(Beginning of STORED DATA)

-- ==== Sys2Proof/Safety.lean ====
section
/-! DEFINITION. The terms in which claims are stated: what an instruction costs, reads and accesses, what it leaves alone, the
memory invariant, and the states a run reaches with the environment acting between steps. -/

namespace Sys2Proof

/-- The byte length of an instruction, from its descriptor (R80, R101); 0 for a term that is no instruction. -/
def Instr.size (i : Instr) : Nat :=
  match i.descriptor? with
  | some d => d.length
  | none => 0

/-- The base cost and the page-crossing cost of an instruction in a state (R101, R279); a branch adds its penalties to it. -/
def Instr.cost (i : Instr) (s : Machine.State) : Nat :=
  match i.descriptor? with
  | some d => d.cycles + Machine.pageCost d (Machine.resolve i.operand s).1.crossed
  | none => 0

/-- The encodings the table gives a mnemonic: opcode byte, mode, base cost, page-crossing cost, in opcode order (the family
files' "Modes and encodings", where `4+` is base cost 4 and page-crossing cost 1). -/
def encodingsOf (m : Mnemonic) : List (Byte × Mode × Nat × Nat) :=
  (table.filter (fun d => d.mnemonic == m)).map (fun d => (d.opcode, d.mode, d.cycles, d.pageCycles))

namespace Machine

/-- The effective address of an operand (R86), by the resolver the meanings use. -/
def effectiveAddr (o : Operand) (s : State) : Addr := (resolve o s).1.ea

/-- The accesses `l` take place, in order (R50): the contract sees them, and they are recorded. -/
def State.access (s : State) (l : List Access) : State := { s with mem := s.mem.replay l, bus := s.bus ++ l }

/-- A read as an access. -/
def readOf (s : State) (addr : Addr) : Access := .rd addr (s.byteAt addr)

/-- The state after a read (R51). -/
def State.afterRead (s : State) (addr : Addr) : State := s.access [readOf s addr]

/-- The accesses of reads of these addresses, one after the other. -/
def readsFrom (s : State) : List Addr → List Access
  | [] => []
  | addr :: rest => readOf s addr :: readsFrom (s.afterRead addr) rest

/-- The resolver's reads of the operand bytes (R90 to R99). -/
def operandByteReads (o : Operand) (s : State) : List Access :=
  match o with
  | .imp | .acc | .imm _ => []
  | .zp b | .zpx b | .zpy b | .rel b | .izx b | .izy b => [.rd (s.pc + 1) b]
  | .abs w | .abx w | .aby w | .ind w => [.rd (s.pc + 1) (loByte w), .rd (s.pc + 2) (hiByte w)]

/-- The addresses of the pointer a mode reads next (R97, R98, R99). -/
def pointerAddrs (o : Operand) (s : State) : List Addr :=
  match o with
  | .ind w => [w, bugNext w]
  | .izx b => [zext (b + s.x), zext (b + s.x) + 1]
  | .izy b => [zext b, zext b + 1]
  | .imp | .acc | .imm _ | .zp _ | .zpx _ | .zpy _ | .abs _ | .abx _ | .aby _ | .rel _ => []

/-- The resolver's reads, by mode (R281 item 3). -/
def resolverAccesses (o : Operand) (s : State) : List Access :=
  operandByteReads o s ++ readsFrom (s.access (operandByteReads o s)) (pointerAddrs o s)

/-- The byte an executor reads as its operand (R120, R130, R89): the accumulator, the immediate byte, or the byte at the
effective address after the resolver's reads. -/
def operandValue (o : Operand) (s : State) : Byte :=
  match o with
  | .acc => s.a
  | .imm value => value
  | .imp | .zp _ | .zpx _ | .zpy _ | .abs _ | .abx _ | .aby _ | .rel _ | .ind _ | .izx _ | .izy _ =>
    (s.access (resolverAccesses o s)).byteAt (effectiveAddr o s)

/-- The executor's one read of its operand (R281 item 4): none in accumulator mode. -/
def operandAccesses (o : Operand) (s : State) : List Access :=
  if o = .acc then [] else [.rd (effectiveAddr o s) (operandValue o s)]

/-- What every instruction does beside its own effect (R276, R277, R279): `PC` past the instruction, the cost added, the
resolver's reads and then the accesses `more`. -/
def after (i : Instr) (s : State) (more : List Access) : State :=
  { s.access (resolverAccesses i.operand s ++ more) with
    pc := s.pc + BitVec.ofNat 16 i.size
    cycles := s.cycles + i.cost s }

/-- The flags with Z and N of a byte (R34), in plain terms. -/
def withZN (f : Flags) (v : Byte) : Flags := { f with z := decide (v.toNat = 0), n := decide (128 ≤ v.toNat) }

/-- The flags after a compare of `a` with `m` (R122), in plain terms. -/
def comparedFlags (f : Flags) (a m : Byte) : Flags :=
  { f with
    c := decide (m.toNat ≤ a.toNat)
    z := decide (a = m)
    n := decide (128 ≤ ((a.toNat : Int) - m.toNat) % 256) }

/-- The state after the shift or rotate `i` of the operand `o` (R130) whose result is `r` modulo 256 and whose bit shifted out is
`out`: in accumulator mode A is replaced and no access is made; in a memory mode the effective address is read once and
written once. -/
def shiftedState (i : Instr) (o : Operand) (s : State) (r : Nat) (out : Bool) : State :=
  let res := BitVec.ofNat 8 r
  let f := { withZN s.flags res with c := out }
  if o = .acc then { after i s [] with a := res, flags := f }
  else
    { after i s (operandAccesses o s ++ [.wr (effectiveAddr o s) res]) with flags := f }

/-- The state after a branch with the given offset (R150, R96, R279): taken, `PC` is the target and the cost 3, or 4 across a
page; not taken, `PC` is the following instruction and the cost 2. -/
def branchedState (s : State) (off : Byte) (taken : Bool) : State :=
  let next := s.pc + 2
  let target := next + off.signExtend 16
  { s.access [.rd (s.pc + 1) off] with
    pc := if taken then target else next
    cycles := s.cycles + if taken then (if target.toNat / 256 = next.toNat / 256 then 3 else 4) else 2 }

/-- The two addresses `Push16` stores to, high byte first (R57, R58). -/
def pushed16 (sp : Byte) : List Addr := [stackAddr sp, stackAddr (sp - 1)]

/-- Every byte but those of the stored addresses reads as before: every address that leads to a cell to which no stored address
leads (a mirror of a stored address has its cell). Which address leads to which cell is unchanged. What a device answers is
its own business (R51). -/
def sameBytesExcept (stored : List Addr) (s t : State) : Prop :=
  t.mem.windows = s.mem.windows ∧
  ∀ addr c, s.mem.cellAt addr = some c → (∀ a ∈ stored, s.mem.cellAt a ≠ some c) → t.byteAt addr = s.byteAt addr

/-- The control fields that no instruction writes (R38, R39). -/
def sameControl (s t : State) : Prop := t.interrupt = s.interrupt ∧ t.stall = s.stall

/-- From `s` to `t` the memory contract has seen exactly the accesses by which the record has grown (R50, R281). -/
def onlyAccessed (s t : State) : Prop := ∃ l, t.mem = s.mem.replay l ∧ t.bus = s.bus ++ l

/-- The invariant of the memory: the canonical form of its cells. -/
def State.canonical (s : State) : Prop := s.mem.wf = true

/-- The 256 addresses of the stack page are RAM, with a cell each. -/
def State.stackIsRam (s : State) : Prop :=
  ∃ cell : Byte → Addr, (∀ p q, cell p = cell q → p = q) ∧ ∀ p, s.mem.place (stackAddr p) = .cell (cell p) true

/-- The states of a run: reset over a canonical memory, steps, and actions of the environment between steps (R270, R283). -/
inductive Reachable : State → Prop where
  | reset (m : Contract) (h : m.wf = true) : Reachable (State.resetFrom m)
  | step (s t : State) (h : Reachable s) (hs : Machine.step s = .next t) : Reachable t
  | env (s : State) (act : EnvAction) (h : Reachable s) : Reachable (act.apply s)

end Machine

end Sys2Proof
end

(End of STORED DATA)

(EXERCISE INSTRUCTIONS)
Please output each record exactly as it appears above.

(COMPLETED TASK)
-- ==== Sys2Proof/Safety.lean ====
section
/-! DEFINITION. The terms in which claims are stated: what an instruction costs, reads and accesses, what it leaves alone, the
memory invariant, and the states a run reaches with the environment acting between steps. -/

namespace Sys2Proof

/-- The byte length of an instruction, from its descriptor (R80, R101); 0 for a term that is no instruction. -/
def Instr.size (i : Instr) : Nat :=
  match i.descriptor? with
  | some d => d.length
  | none => 0

/-- The base cost and the page-crossing cost of an instruction in a state (R101, R279); a branch adds its penalties to it. -/
def Instr.cost (i : Instr) (s : Machine.State) : Nat :=
  match i.descriptor? with
  | some d => d.cycles + Machine.pageCost d (Machine.resolve i.operand s).1.crossed
  | none => 0

/-- The encodings the table gives a mnemonic: opcode byte, mode, base cost, page-crossing cost, in opcode order (the family
files' "Modes and encodings", where `4+` is base cost 4 and page-crossing cost 1). -/
def encodingsOf (m : Mnemonic) : List (Byte × Mode × Nat × Nat) :=
  (table.filter (fun d => d.mnemonic == m)).map (fun d => (d.opcode, d.mode, d.cycles, d.pageCycles))

namespace Machine

/-- The effective address of an operand (R86), by the resolver the meanings use. -/
def effectiveAddr (o : Operand) (s : State) : Addr := (resolve o s).1.ea

/-- The accesses `l` take place, in order (R50): the contract sees them, and they are recorded. -/
def State.access (s : State) (l : List Access) : State := { s with mem := s.mem.replay l, bus := s.bus ++ l }

/-- A read as an access. -/
def readOf (s : State) (addr : Addr) : Access := .rd addr (s.byteAt addr)

/-- The state after a read (R51). -/
def State.afterRead (s : State) (addr : Addr) : State := s.access [readOf s addr]

/-- The accesses of reads of these addresses, one after the other. -/
def readsFrom (s : State) : List Addr → List Access
  | [] => []
  | addr :: rest => readOf s addr :: readsFrom (s.afterRead addr) rest

/-- The resolver's reads of the operand bytes (R90 to R99). -/
def operandByteReads (o : Operand) (s : State) : List Access :=
  match o with
  | .imp | .acc | .imm _ => []
  | .zp b | .zpx b | .zpy b | .rel b | .izx b | .izy b => [.rd (s.pc + 1) b]
  | .abs w | .abx w | .aby w | .ind w => [.rd (s.pc + 1) (loByte w), .rd (s.pc + 2) (hiByte w)]

/-- The addresses of the pointer a mode reads next (R97, R98, R99). -/
def pointerAddrs (o : Operand) (s : State) : List Addr :=
  match o with
  | .ind w => [w, bugNext w]
  | .izx b => [zext (b + s.x), zext (b + s.x) + 1]
  | .izy b => [zext b, zext b + 1]
  | .imp | .acc | .imm _ | .zp _ | .zpx _ | .zpy _ | .abs _ | .abx _ | .aby _ | .rel _ => []

/-- The resolver's reads, by mode (R281 item 3). -/
def resolverAccesses (o : Operand) (s : State) : List Access :=
  operandByteReads o s ++ readsFrom (s.access (operandByteReads o s)) (pointerAddrs o s)

/-- The byte an executor reads as its operand (R120, R130, R89): the accumulator, the immediate byte, or the byte at the
effective address after the resolver's reads. -/
def operandValue (o : Operand) (s : State) : Byte :=
  match o with
  | .acc => s.a
  | .imm value => value
  | .imp | .zp _ | .zpx _ | .zpy _ | .abs _ | .abx _ | .aby _ | .rel _ | .ind _ | .izx _ | .izy _ =>
    (s.access (resolverAccesses o s)).byteAt (effectiveAddr o s)

/-- The executor's one read of its operand (R281 item 4): none in accumulator mode. -/
def operandAccesses (o : Operand) (s : State) : List Access :=
  if o = .acc then [] else [.rd (effectiveAddr o s) (operandValue o s)]

/-- What every instruction does beside its own effect (R276, R277, R279): `PC` past the instruction, the cost added, the
resolver's reads and then the accesses `more`. -/
def after (i : Instr) (s : State) (more : List Access) : State :=
  { s.access (resolverAccesses i.operand s ++ more) with
    pc := s.pc + BitVec.ofNat 16 i.size
    cycles := s.cycles + i.cost s }

/-- The flags with Z and N of a byte (R34), in plain terms. -/
def withZN (f : Flags) (v : Byte) : Flags := { f with z := decide (v.toNat = 0), n := decide (128 ≤ v.toNat) }

/-- The flags after a compare of `a` with `m` (R122), in plain terms. -/
def comparedFlags (f : Flags) (a m : Byte) : Flags :=
  { f with
    c := decide (m.toNat ≤ a.toNat)
    z := decide (a = m)
    n := decide (128 ≤ ((a.toNat : Int) - m.toNat) % 256) }

/-- The state after the shift or rotate `i` of the operand `o` (R130) whose result is `r` modulo 256 and whose bit shifted out is
`out`: in accumulator mode A is replaced and no access is made; in a memory mode the effective address is read once and
written once. -/
def shiftedState (i : Instr) (o : Operand) (s : State) (r : Nat) (out : Bool) : State :=
  let res := BitVec.ofNat 8 r
  let f := { withZN s.flags res with c := out }
  if o = .acc then { after i s [] with a := res, flags := f }
  else
    { after i s (operandAccesses o s ++ [.wr (effectiveAddr o s) res]) with flags := f }

/-- The state after a branch with the given offset (R150, R96, R279): taken, `PC` is the target and the cost 3, or 4 across a
page; not taken, `PC` is the following instruction and the cost 2. -/
def branchedState (s : State) (off : Byte) (taken : Bool) : State :=
  let next := s.pc + 2
  let target := next + off.signExtend 16
  { s.access [.rd (s.pc + 1) off] with
    pc := if taken then target else next
    cycles := s.cycles + if taken then (if target.toNat / 256 = next.toNat / 256 then 3 else 4) else 2 }

/-- The two addresses `Push16` stores to, high byte first (R57, R58). -/
def pushed16 (sp : Byte) : List Addr := [stackAddr sp, stackAddr (sp - 1)]

/-- Every byte but those of the stored addresses reads as before: every address that leads to a cell to which no stored address
leads (a mirror of a stored address has its cell). Which address leads to which cell is unchanged. What a device answers is
its own business (R51). -/
def sameBytesExcept (stored : List Addr) (s t : State) : Prop :=
  t.mem.windows = s.mem.windows ∧
  ∀ addr c, s.mem.cellAt addr = some c → (∀ a ∈ stored, s.mem.cellAt a ≠ some c) → t.byteAt addr = s.byteAt addr

/-- The control fields that no instruction writes (R38, R39). -/
def sameControl (s t : State) : Prop := t.interrupt = s.interrupt ∧ t.stall = s.stall

/-- From `s` to `t` the memory contract has seen exactly the accesses by which the record has grown (R50, R281). -/
def onlyAccessed (s t : State) : Prop := ∃ l, t.mem = s.mem.replay l ∧ t.bus = s.bus ++ l

/-- The invariant of the memory: the canonical form of its cells. -/
def State.canonical (s : State) : Prop := s.mem.wf = true

/-- The 256 addresses of the stack page are RAM, with a cell each. -/
def State.stackIsRam (s : State) : Prop :=
  ∃ cell : Byte → Addr, (∀ p q, cell p = cell q → p = q) ∧ ∀ p, s.mem.place (stackAddr p) = .cell (cell p) true

/-- The states of a run: reset over a canonical memory, steps, and actions of the environment between steps (R270, R283). -/
inductive Reachable : State → Prop where
  | reset (m : Contract) (h : m.wf = true) : Reachable (State.resetFrom m)
  | step (s t : State) (h : Reachable s) (hs : Machine.step s = .next t) : Reachable t
  | env (s : State) (act : EnvAction) (h : Reachable s) : Reachable (act.apply s)

end Machine

end Sys2Proof
end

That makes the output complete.